%%

-- ==== Sys2Proof/Config.lean ====
section
/-! DEFINITION. What an implementation fixes (the parameters of 00_scope R7), what the outside world
supplies (packets on the two interfaces, lane-agent steps, draws), and the free values: constants
with no body, of which nothing can be proved. -/

namespace Sys2Proof

/-- The implementation parameters of R7 (log 3). A power of two is stored as its exponent, so that every
value of this type is a legal parameter set: `CAP = 2^(k+1)` with `k < 31` lies in `2 .. 2^31`,
`BUF_ALIGN = 2^k`, `REFILL_UNIT = k + 1`. What belongs to a lane is indexed by all 32 lane numbers; the
entries of the numbers `N` and above stand for nothing. -/
structure Params where
  /-- `N ≤ 32`, the lanes per direction (R7, D1) -/
  numLanes : Fin 33
  /-- `CAP_TX = 2^(capTxLog + 1)` -/
  capTxLog : Fin 31
  /-- `CAP_RX = 2^(capRxLog + 1)` -/
  capRxLog : Fin 31
  /-- `RX_BUF_PHYS[n]` -/
  rxBufPhys : Vector Word 32
  /-- `REG_BASE` -/
  regBase : Word
  /-- `SIZE_CLASS` -/
  sizeClass : Word
  /-- `TIMEOUT_VALUE` -/
  timeoutValue : Word
  /-- `REFILL_UNIT - 1` (R7: `REFILL_UNIT ≥ 1`) -/
  refillPred : Nat
  /-- `LOW_WATER` -/
  lowWater : Nat
  /-- `HW_MAY_CORRUPT` -/
  hwMayCorrupt : Bool
  /-- `REG_ENDIAN` -/
  regEndian : Endian
  /-- `BUF_ALIGN = 2^bufAlignLog` -/
  bufAlignLog : Nat
deriving DecidableEq, Repr, Inhabited

/-- Lane `n` exists: `n < N` (R9). -/
def Params.hasLane (c : Params) (n : Lane) : Bool := decide (n.val < c.numLanes.val)

/-- The lanes in ascending order. -/
def Params.lanes (c : Params) : List Lane := laneIndices.filter c.hasLane

/-- The width of a register access on the bus (20_memory R67). -/
inductive AccessWidth where
  | w8
  | w16
  | w32
  | w64
deriving DecidableEq, Repr, Inhabited

/-- The operand record every command carries (30_encoding R100). -/
structure OperandRecord where
  owner : Owner
  cb : Callback
  val : Word
  addr : Word
  count : Nat
  data : List Byte
deriving DecidableEq, Repr, Inhabited

/-- What arrives on one of the block's two interfaces (R90): a register access with its 13-bit access
word (R91), its width (R67) and its data value (0 for a read), or a 32-bit command word (R96) with
its operand record (R100). -/
inductive Packet where
  | mmio (width : AccessWidth) (word : BitVec 13) (data : Word)
  | cmd (word : BitVec 32) (operands : OperandRecord)
deriving DecidableEq, Repr, Inhabited

/-- One step of an agent other than the control unit (41_engine). A step whose enabling condition
does not hold when its turn comes has no effect (log 5). -/
inductive LaneStep where
  /-- receive byte step of lane `(RX, n)`, the line offering `b` (R162) -/
  | rxByte (n : Lane) (b : Byte)
  /-- transmit byte step of lane `(TX, n)` (R164) -/
  | txByte (n : Lane)
  /-- status-set step of lane `(d, n)` (R166); for RX this is also the idle timer (R169) -/
  | status (d : Dir) (n : Lane)
  /-- hardware-fault step: the hardware pointer of `(d, n)` takes the drawn value `v` (R172) -/
  | corrupt (d : Dir) (n : Lane) (v : Word)
deriving DecidableEq, Repr, Inhabited

/-- Free value (log 3): the parameters of the implementation at hand. -/
opaque Config.params : Params

/-- `N` of the block as the source describes it, the default of D1. -/
def Config.defaultLanes : Fin 33 := 12

/-- Free value (log 6): the interleaving of a run from reset. -/
opaque Config.laneSchedule : List (List LaneStep)

/-- Free value (log 7): what bits 31:N of a bitmask register read as, at the `k`-th draw (R38). -/
opaque Config.reservedBits (k : Nat) : BitVec 32

/-- Free value (log 8): how many bytes the consumer stream takes at the `k`-th draw (R252), before
the bound `acc ≤ avail` is applied. -/
opaque Config.acceptedBytes (k : Nat) : Nat

/-- Free value (log 9): what the port's outgoing stream offers at the `k`-th draw (R256). -/
opaque Config.outgoingStream (k : Nat) : Nat × List (BitVec 8)

/-- Free value (log 9): byte `i` of an operand record or stream offer that is shorter than R100 and
R256 ask for. -/
opaque Config.missingByte (i : Nat) : BitVec 8

end Sys2Proof
end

%%

▶ Work instructions: Only the number is wanted: how many lines of the material above include the word "hasLane"?

▶ Response box: 2